Живым не брать - Щелоков Александр Александрович. Страница 20

Коля Дурдыга — великовозрастный лоб, которого не взяли в армию после того, как обнаружили в нем изрядную придурь, был душой хулиганистой компании малолеток, не расставался с гитарой и пел песни, которых никто другой не пел. Он первым раскрыл секрет отношений Макса с «мадамой» Расторгуевой. Однажды вечером, когда хевра молодых волчат собралась на мусоре у костра, Дурдыга брякнул по струнам и тошнотворным голосом на мотив хорошо известной в советские времена песни, запел её с новыми словами: 

По аллеям центрального парка,
С пионером гуляла старуха-вдова.
Пионера вдове стало жалко,
И вдова пионеру дала.
Почему же вдова пионеру дала?
Потому что у нас каждый молод сейчас.
В нашей юной прекрасной стране…

Волчата радостно заржали. Потоптать кого-то из своих, хевре всегда доставляло немалое удовольствие. Все уже знали, что речь шла о их кореше Максюте, но в присутствии Дурдыги смеяться над ним не боялись.

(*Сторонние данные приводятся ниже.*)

-- ==== Sys2Proof/Machine/Operands.lean ====
section
/-! DEFINITION. How operands are read (R32, R37, R58) and how results are widened (R32). -/

namespace Sys2Proof.Machine

/-- The signed value of a word, in two's complement (R6, S32 of R31). -/
def signedValue (n : Word) : Int :=
  n.toInt

/-- Stage 0 of SMASK: the same 32 bits, read as unsigned (R58). No bit changes (R32). -/
def asUnsigned (n : Word) : Word :=
  n

/-- `zext_32(count)`: the count in a 32-bit word, for a user who wants it there (R32). -/
def widenCount (c : Count) : Word :=
  c.setWidth 32

/-- The word a name is bound to, if an earlier line has bound it (R37). -/
def boundWord (r : Name) (s : State) : Option Word :=
  assocFind r s.names

/-- The value of a line's operand (R37), or the name that nothing has bound. -/
def operandValue (op : Operand) (s : State) : Except Name Word :=
  match op with
  | .lit w => .ok w
  | .name r =>
    match boundWord r s with
    | some w => .ok w
    | none => .error r

end Sys2Proof.Machine
end

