-- ==== Sys2Proof/Certificates/Slice0/Obligations.lean ====
section
/-! DEFINITION. The statements for the provers. Each docstring names the rule of spec/ it formalises, or the log entry of
the model's choice it rests on. -/

open Sys2Proof Sys2Proof.Machine Sys2Proof.Claims

/-! ## Decoding, encoding and the step -/

/-- R34: each operation has its own ports and formats, and a word on an input port is the operand of that port's
operation. The port number above a table word is the model's notation (log entry 6). -/
def Obligations.SpecWordsDecodeToTheirOperations : Prop :=
  decode ⟨.x, 0b00000000000000000000000111111101⟩ = .clz32 0x000001FD ∧
  decode ⟨.n, 0b00000000000000000000001111101000⟩ = .smask 0x000003E8 ∧
  decodeTableWord 32 0b00000000000000000000000111111101 = some (.clz32 0x000001FD) ∧
  decodeTableWord 40 0b100000000000000000000001111101000 = some (.smask 0x000003E8) ∧
  decodeTableWord 40 0b1000000000000000000000001111101000 = none ∧
  (inPortFormat .x = .u32 ∧ answeringPort .x = .count ∧ outPortFormat .count = .c6) ∧
  (inPortFormat .n = .s32 ∧ answeringPort .n = .mask ∧ outPortFormat .mask = .u32) ∧
  (formatWidth .u32 = 32 ∧ formatWidth .s32 = 32 ∧ formatWidth .c6 = 6)

/-- Decoding and encoding agree both ways, on presentations (R34) and on the numbers that stand for them (log
entry 6). -/
def Obligations.DecodeAndEncodeAgree : Prop :=
  (∀ i : Instr, decode (encode i) = i ∧ decodeBits (encodeBits i) = .ok i ∧
    decodeTableWord 40 (encodeBits i) = some i) ∧
  (∀ p : Presentation, encode (decode p) = p) ∧
  (∀ bits i, decodeBits bits = .ok i → encodeBits i = bits) ∧
  (∀ bits, 2 ^ 33 ≤ bits → decodeBits bits = .error (.noSuchPort (bits / 2 ^ 32)))

/-- A step runs the decoded instruction: when the next line presents `p`, the step is `exec (decode p)` with the line
taken off the script, and then the environment's taking of the answer. The evaluation is R34's. The script, the step and
the taking off of a line are the model's choice (log entry 7, DESIGN CHOICE); so is what `takeAnswer` binds, an optional
numbered name with the count zero-extended (log entry 8, DESIGN CHOICE). -/
def Obligations.StepRunsThePresentedInstruction : Prop :=
  ∀ (s t : State) (l : Line) (rest : Script) (p : Presentation),
    s.script = l :: rest → presented l (setScript rest s) = some p →
    exec (decode p) (setScript rest s) = .next t → step s = .next (takeAnswer l t)

/-- What `withFetchWord` places is what the very next step runs, with nothing added (log entries 6 and 7). -/
def Obligations.FetchedTableWordRunsAsDecoded : Prop :=
  ∀ (s : State) (nbits w : Nat) (i : Instr),
    decodeTableWord nbits w = some i → step (s.withFetchWord nbits w) = exec i s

Однако «пионер», которого пригрела вдова, нисколько не потерял в авторитете. Наоборот, его вес в глазах малолеток вырос: Расторгуева была настоящей бой-бабой, не то, что Люська Бару, дешевка и шалава, готовая пойти с любым пацаном, который поманил её за собой и улечься где угодно — на травке, на куче мусора, на куртке, брошенной на холодную землю.

Галина Федоровна жила в стандартной пятиэтажке в однокомнатной квартире на втором этаже. Дьякова нажала звонок, и в глубине квартиры что-то невнятно прощебетало. Вскоре открылась дверь, и на пороге возникла дама в желтом халате, расшитом яркими жар-птицами. О далеко немолодом возрасте хозяйки квартиры лучше всего свидетельствовала кожа на шее — дряблая и морщинистая, как у черепахи.

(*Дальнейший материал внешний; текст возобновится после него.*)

/-- Settles O16: the count is what the bit length leaves of 32, in every state. -/
theorem clz32TestableProperties : Obligations.Clz32TestableProperties := by
  intro x s s'
  refine ⟨_, _, exec_next (.clz32 x) s, exec_next (.clz32 x) s', ?_, (clz32_eq_32_iff x).mpr, Nat.zero_le _,
    clz32_le_32 x, rfl⟩
  have hlen := bitLength_le_32 x
  rw [answerClz32_count, clz32_toNat]
  omega

/-- Settles O5: both wordings of R40 count what the bit length leaves of 32. -/
theorem clz32CountsLeadingZeros : Obligations.Clz32CountsLeadingZeros := by
  intro x s
  obtain ⟨hone, hleast, hgreatest, hexample, -⟩ := clz32_examples
  refine ⟨_, exec_next (.clz32 x) s, rfl, (clz32_eq_32_iff x).mpr,
    fun p hp hset habove => clz32_toNat_of_highestSetBit_some (highestSetBit_of_bits hp hset habove),
    clz32_toNat_eq_length_filter x, clz32_bit5_iff x, ?_, clz32_of_bit31, ?_, ?_⟩
  · rintro rfl
    exact hone
  · rintro (rfl | rfl)
    exacts [hleast, hgreatest]
  · rintro rfl
    exact hexample

/-- Settles O14: the flags' index is one less than the bit length. -/
theorem flagsSpellTheHighestBit : Obligations.FlagsSpellTheHighestBit := by
  refine ⟨fun x => ⟨clzIndex_le_31 x, clzN_rounds_eq x⟩, fun x k _ => clzX_eq_shift k x, fun x s => ?_⟩
  refine ⟨_, exec_next (.clz32 x) s, fun hx => ?_, ?_⟩
  · have hhighest := highestSetBit_eq_clzIndex hx
    exact ⟨clzX_rounds_eq_one hx, hhighest, clz32_toNat_of_highestSetBit_some hhighest,
      clz32_low_of_highestSetBit_some hhighest, Bool.eq_false_iff.mpr (mt (clz32_bit5_iff x).mp hx)⟩
  · rintro rfl
    exact ⟨by decide, (clzX_eq_zero_iff 5 0).mpr rfl, clz32_zero, (clz32_bit5_iff 0).mpr rfl,
      congrArg (BitVec.extractLsb' 0 5) clz32_zero, clzFlags_zero⟩

/-- Settles O11: the width and the last bit differ by what the bit length leaves of 32. -/
theorem finalSubtractionDrivesCount : Obligations.FinalSubtractionDrivesCount := by
  intro x s
  obtain ⟨-, -, -, -, hexample⟩ := clz32_examples
  have hbit := clzX_rounds_lt_two x
  have hsum := clzN_rounds_add_bitLength x
  have hwidth := clzN_rounds_pos x
  refine ⟨_, exec_next (.clz32 x) s, rfl, hwidth, by omega, ?_, ?_, fun h => ?_, ?_⟩
  · rw [answerClz32_count, clz32_toNat]
    omega
  · rintro rfl
    exact ⟨by decide, (clzX_eq_zero_iff 5 0).mpr rfl, clz32_zero, clzFlags_zero⟩
  · have hlen := (highestSetBit_eq_some_iff x 31).mp (highestSetBit_of_bit31 h)
    have hindex := clzN_rounds_eq x
    have hall : clzIndex x = 31 := by omega
    refine ⟨BitVec.eq_of_toNat_eq (hindex.trans (by rw [hall]; rfl)), BitVec.eq_of_toNat_eq (show _ = 1 by omega),
      clz32_of_bit31 h, ?_⟩
    exact (clzFlags_eq_testBit x).trans (by rw [hall]; rfl)
  · rintro rfl
    exact hexample

/-- Every row of the table of R42 is the interval between two powers of two, with the exponent in its flags. -/
theorem clzRows_shape : ∀ r ∈ clzRows, r.least.toNat = 2 ^ r.flags.toNat ∧
    r.greatest.toNat = 2 ^ (r.flags.toNat + 1) - 1 ∧ r.count.toNat = 31 - r.flags.toNat := by
  decide

/-- The rows of R42 have every exponent up to 31. -/
theorem clzRows_cover : ∀ p < 32, ∃ r ∈ clzRows, r.flags.toNat = p := by
  decide

/-- A row's interval holds the words whose highest set bit its flags spell (R42). -/
theorem clzRow_holds_iff {r : ClzRow} (hr : r ∈ clzRows) (x : Word) :
    r.least ≤ x ∧ x ≤ r.greatest ↔ highestSetBit x = some r.flags.toNat := by
  obtain ⟨hleast, hgreatest, -⟩ := clzRows_shape r hr
  have hlow := bitLength_le_iff x r.flags.toNat
  have hhigh := bitLength_le_iff x (r.flags.toNat + 1)
  have hpos := Nat.two_pow_pos (r.flags.toNat + 1)
  rw [BitVec.le_def, BitVec.le_def, hleast, hgreatest, highestSetBit_eq_some_iff]
  omega

/-- Settles O7: a row's interval fixes the highest set bit, which fixes the count and the flags. -/
theorem clz32IntervalTable : Obligations.Clz32IntervalTable := by
  refine ⟨fun x s => ⟨_, exec_next (.clz32 x) s, fun r hr hleast hgreatest => ?_, ?_⟩, fun x hx => ?_⟩
  · have hhighest := (clzRow_holds_iff hr x).mp ⟨hleast, hgreatest⟩
    obtain ⟨-, -, hcount⟩ := clzRows_shape r hr
    have hx : x ≠ 0 := by
      rintro rfl
      cases hhighest
    have hindex : clzIndex x = r.flags.toNat := Option.some.inj ((highestSetBit_eq_clzIndex hx).symm.trans hhighest)
    refine ⟨BitVec.eq_of_toNat_eq ((clz32_toNat_of_highestSetBit_some hhighest).trans hcount.symm), hhighest, ?_⟩
    exact (clzFlags_eq_testBit x).trans (by rw [hindex]; rfl)
  · rintro rfl
    exact ⟨clz32_zero, rfl, clzFlags_zero⟩
  · obtain ⟨r, hr, hflags⟩ := clzRows_cover (clzIndex x) (Nat.lt_succ_of_le (clzIndex_le_31 x))
    exact ⟨r, hr, (clzRow_holds_iff hr x).mpr (hflags ▸ highestSetBit_eq_clzIndex hx)⟩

Разговор у Дьяковой с Галиной Федоровной не сложился. Та выслушала рассказ о преступлении, совершенном Максимом Чикиным в полном молчании, сурово поджав губы. Когда же пришел говорить её черед, стало ясно — Расторгуева человек властный, волевой и каждое свое слово вбивает как гвоздь, считая, что именно на нем держится правда.

— Я мало верю в то, что вы рассказали. Если на то пошло, Максика знаю с детского сада. Он мальчик спокойный и на такое не мог пойти.

— Пошел.

— Отвергаю.

— Но это факт.

— Пусть отвечают за все, те, кто парня испортил. Нынешняя армия — банда хулиганов, а все начальники — воры. Лично я никогда своего сына не отдала бы в их руки.

— У вас есть сын?

— Я сказала «если бы».

— Как вы думаете, к кому Чикин зайдет искать укрытия, если появится в поселке?

— Не хочу даже гадать. Пусть за все отвечают те, кто его испортил.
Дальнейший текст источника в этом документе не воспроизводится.